**PROBLEM DESCRIPTION**
Gather every line from the entries below that includes "filter".

Saved data entries:
-- ==== Sys2Proof/Machine/Inboxes.lean ====
section
/-! DEFINITION. The inbox unit: routing of an arriving message, delivery with the completion of EVENT messages,
sender release, and the emptying of an inbox (Chapters 4 and 7). -/

namespace Sys2Proof.Machine

/-- How routing ends (R82). -/
inductive RouteOutcome where
  | handedOff | resident | spilled | broken | noSpace | full
  deriving DecidableEq, Repr

/-- The result code of a routing outcome (R89). -/
def RouteOutcome.result : RouteOutcome → ResultCode
  | .handedOff => .ok
  | .resident => .ok
  | .spilled => .queued
  | .broken => .broken
  | .noSpace => .noSpace
  | .full => .full

/-- Routing accepted the message (R78). -/
def RouteOutcome.accepted : RouteOutcome → Bool
  | .handedOff | .resident | .spilled => true
  | .broken | .noSpace | .full => false

/-- Step 2 of routing: bind the message to the waiting owner and end its wait with OK (R83, R84). -/
def State.handOffMessage (s : State) (rule : SlotRule) (h : Handle) (m : Message) : RouteOutcome × State :=
  match s.takeSlot rule with
  | some (x, s1) =>
    let s2 := (s1.writeSlot x (m.image (s.inbox h).nextSeq)).modInbox h Inbox.advanceSeq
    (.handedOff, ((s2.modTask h fun t => { t with bound := some x }).removeDeadline h).wake h .ok)
  | none => (.noSpace, s)

/-- Step 3 of routing: the message joins the tail of the resident list (R85). -/
def State.placeResident (s : State) (rule : SlotRule) (h : Handle) (m : Message) : RouteOutcome × State :=
  match s.takeSlot rule with
  | some (x, s1) =>
    (.resident, (s1.writeSlot x (m.image (s.inbox h).nextSeq)).modInbox h fun ib =>
      { ib.advanceSeq with resident := ib.resident ++ [x] })
  | none => (.noSpace, s)

/-- The SPILL job of a message in slot `x` (R86). -/
def Inbox.spillJob (ib : Inbox) (h : Handle) (x : PoolSlot) : Job where
  kind := .spill
  inbox := h
  resetMark := false
  basePage := ib.basePage
  capacity := ib.capacity
  position := ib.writeIndex
  count := 1
  slots := [x]
  burstsDone := 0
  attempt := .first

/-- Step 4 of routing: a SPILL job for the message joins the job queue (R86). -/
def State.placeSpill (s : State) (rule : SlotRule) (h : Handle) (m : Message) : RouteOutcome × State :=
  if s.jobs.length < Config.jobQueueCapacity then
    match s.takeSlot rule with
    | some (x, s1) =>
      let ib := s.inbox h
      (.spilled, { s1.writeSlot x (m.image ib.nextSeq) with jobs := s.jobs ++ [ib.spillJob h x] }.modInbox h fun ib =>
        { ib.advanceSeq with
          writeIndex := ringAdvance ib.writeIndex 1 ib.capacity
          spilling := ib.spilling + 1 })
    | none => (.noSpace, s)
  else (.noSpace, s)

/-- The owner of an inbox is waiting to receive (R82 step 2). -/
def State.ownerWaits (s : State) (h : Handle) : Bool :=
  match s.task? h with
  | some t => t.state.waitsToReceive
  | none => false

/-- Routing of a message to the inbox of a live task, by the first step that applies (R82). -/
def State.route (s : State) (rule : SlotRule) (h : Handle) (m : Message) : RouteOutcome × State :=
  let ib := s.inbox h
  if ib.broken then (.broken, s)
  else if s.ownerWaits h then s.handOffMessage rule h m
  else if ib.occupancy = 0 ∧ ib.resident.length < ib.limit then s.placeResident rule h m
  else if ib.occupancy < ib.capacity then s.placeSpill rule h m
  else (.full, s)

/-! ### Delivery (R97, R149) -/

/-- The line whose pending message it is: place, target and sequence agree (R149). Of two lines with equal pending records the
lowest-numbered is taken, which is the model's choice (log 23). -/
def State.lineOf (s : State) (place : Place) (h : Handle) (seq : BitVec 16) : Option Line :=
  (List.finRange 16).find? fun l => s.lines[l].pending == some ⟨h, seq, place⟩

/-- The line is clear again: count 0, pending mark clear (R149). -/
def LineRec.clearPending (r : LineRec) : LineRec := { r with pending := none, count := 0 }

/-- The image as delivered: payload words 0 and 1 of an EVENT message are the line's count and number, or 0 when no
line's pending record matches (R149). -/
def State.completeImage (s : State) (place : Place) (h : Handle) (i : Image) : Image :=
  if imageKind i = MessageKind.event.code then
    match s.lineOf place h (imageSeq i) with
    | some l => (i.set 2 (BitVec.ofNat 32 s.lines[l].count)).set 3 (BitVec.ofNat 32 l.val)
    | none => (i.set 2 0#32).set 3 0#32
  else i

/-- The line record is acted on at the delivery of its message (R149). -/
def State.completeLine (s : State) (place : Place) (h : Handle) (i : Image) : State :=
  if imageKind i = MessageKind.event.code then
    match s.lineOf place h (imageSeq i) with
    | some l => s.modLine l LineRec.clearPending
    | none => s
  else s

/-- A delivered message stands in MSGHDR, MSGSRC and MSGDATA0 to MSGDATA5 (R97, R174). -/
def PortUnit.present (u : PortUnit) (i : Image) : PortUnit :=
  { u with msgHdr := i[0], msgSrc := i[1], msgData := deliveredData i }

/-- Deliver the message in a pool slot to a port: the message registers and the line (R66, R97). -/
def State.presentSlot (s : State) (p : Port) (place : Place) (h : Handle) (x : PoolSlot) : State :=
  let i := s.pool[x]
  (s.completeLine place h i).modPort p fun u => u.present (s.completeImage place h i)

/-- Deliver the head of the resident list into the port's message registers and free its slot (R97). -/
def State.deliverHead (s : State) (p : Port) (h : Handle) : State :=
  match (s.inbox h).resident with
  | x :: rest =>
    ((s.presentSlot p .inbox h x).modInbox h fun ib => { ib with resident := rest }).returnSlots [x]
  | [] => s

/-! ### Sender release (4.5) -/

/-- The resume result that a routing outcome gives a released sender; none for FULL (R93). -/
def RouteOutcome.resume : RouteOutcome → Option Resume
  | .handedOff => some .ok
  | .resident => some .ok
  | .spilled => some .queued
  | .noSpace => some .noSpace
  | .broken => some .broken
  | .full => none

/-- The message of a pending send (R93). -/
def PendingSend.message (ps : PendingSend) (sender : Handle) : Message :=
  ⟨.data, ps.tag, sender, ps.payload⟩

/-- The pending send of a task (R7). -/
def State.pendingSendOf (s : State) (h : Handle) : Option PendingSend :=
  match s.task? h with
  | some t => t.pendingSend
  | none => none

/-- Try the senders of an inbox in their order until one meets FULL (R93, R94). -/
def releaseEntries (h : Handle) : List Handle → State → State
  | [], s => s
  | sender :: rest, s =>
    match s.pendingSendOf sender with
    | some ps =>
      let r := s.route .ordinary h (ps.message sender)
      match r.1.resume with
      | some res => releaseEntries h rest (r.2.endWait sender res)
      | none => s
    | none => releaseEntries h rest s

/-- Sender release at an inbox whose total has decreased (R92). -/
def State.releaseSenders (s : State) (h : Handle) : State :=
  releaseEntries h (s.inbox h).senders s

/-- Every sender on the list is released with GONE, oldest first, without routing (R23, R103). -/
def State.releaseAllGone (s : State) (h : Handle) : State :=
  (s.inbox h).senders.foldl (fun s sender => s.endWait sender .gone) s

/-- What follows the delivery of a resident message: sender release, then the refill check (R97, R99). -/
def State.afterDelivery (s : State) (h : Handle) : State :=
  (s.releaseSenders h).refillCheck h

/-- Complete the RECEIVE pending on an inbox, if there is one: the mark is cleared, the owner's port leaves its busy
state, RESULT takes the code and DONE is set (R99, R103, R124). -/
def State.completeReceive (s : State) (h : Handle) (code : ResultCode) : State :=
  if (s.inbox h).recvPending then
    let s := s.clearReceivePending h
    match s.task? h with
    | some t =>
      match t.state with
      | .running p => s.modPort p fun u =>
          { u with state := .run h false, result := resultWord code 0#16, done := true }
      | _ => s
    | none => s
  else s

/-- A message of the inbox became resident: a pending RECEIVE is answered with it (R99, R114). -/
def State.answerReceive (s : State) (h : Handle) : State :=
  if (s.inbox h).recvPending then
    match s.task? h with
    | some t =>
      match t.state with
      | .running p => ((s.deliverHead p h).completeReceive h .ok).afterDelivery h
      | _ => s
    | none => s
  else s

/-! ### Emptying an inbox (R23, R103) -/

/-- The job queue without the queued jobs of an inbox: the current job, at the head, stays (R111). -/
def jobsWithout (h : Handle) : List Job → List Job
  | [] => []
  | j :: rest => j :: rest.filter fun k => k.inbox ≠ h

/-- The slots of the queued jobs of an inbox, those behind the head (R23, R103). -/
def queuedSlots (h : Handle) : List Job → List PoolSlot
  | [] => []
  | _ :: rest => (rest.filter fun k => k.inbox = h).flatMap Job.slots

/-- No messages: the resident list is empty and every count and both ring indices are 0. -/
def Inbox.emptied (ib : Inbox) : Inbox :=
  { ib with
    resident := []
    spilling := 0
    backed := 0
    refilling := 0
    writeIndex := 0
    readIndex := 0 }

/-- Step 1 of R23 and R103: resident messages freed, ring messages discarded, queued jobs removed with their slots,
the inbox off the deferred-refill list; then one retry if a slot was returned. -/
def State.emptyInbox (s : State) (h : Handle) : State :=
  let slots := (s.inbox h).resident ++ queuedSlots h s.jobs
  (({ s with jobs := jobsWithout h s.jobs }.undefer h).modInbox h Inbox.emptied).returnSlots slots

/-- The current job, if it is the inbox's, gets the reset mark (R126). -/
def markCurrent (h : Handle) : List Job → List Job
  | [] => []
  | j :: rest => (if j.inbox = h then { j with resetMark := true } else j) :: rest

/-! ### Lines whose message is discarded (R150, R151) -/

/-- A discarded message's count is added to missed; count and pending mark are cleared (R150). -/
def LineRec.discard (r : LineRec) : LineRec :=
  { r with missed := saturate16 (r.missed + r.count), count := 0, pending := none }

/-- RESET_INBOX: every line pending in the inbox (R150). -/
def LineRec.discardInbox (h : Handle) (r : LineRec) : LineRec :=
  match r.pending with
  | some pe => if pe.place = .inbox ∧ pe.target = h then r.discard else r
  | none => r

/-- An inbox becoming BROKEN: every line pending in the inbox whose sequence is among the `d` numbers before the next
sequence (R150). -/
def LineRec.discardBroken (h : Handle) (next : BitVec 16) (d : Nat) (r : LineRec) : LineRec :=
  match r.pending with
  | some pe =>
    if pe.place = .inbox ∧ pe.target = h ∧ (next - 1#16 - pe.seq).toNat < d then r.discard else r
  | none => r

/-- DESTROY: a binding to the task is removed, and a line pending on it is cleared without counting missed (R151). -/
def LineRec.clearDestroyed (h : Handle) (r : LineRec) : LineRec :=
  let r := match r.binding with
    | some b => if b.target = h then { r with binding := none } else r
    | none => r
  match r.pending with
  | some pe => if pe.target = h then r.clearPending else r
  | none => r

/-- Change every line record. -/
def State.mapLines (s : State) (f : LineRec → LineRec) : State :=
  { s with lines := Vector.ofFn fun l => f s.lines[l] }

end Sys2Proof.Machine
end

**SOLUTION TO THIS EXERCISE**
  | j :: rest => j :: rest.filter fun k => k.inbox ≠ h
  | _ :: rest => (rest.filter fun k => k.inbox = h).flatMap Job.slots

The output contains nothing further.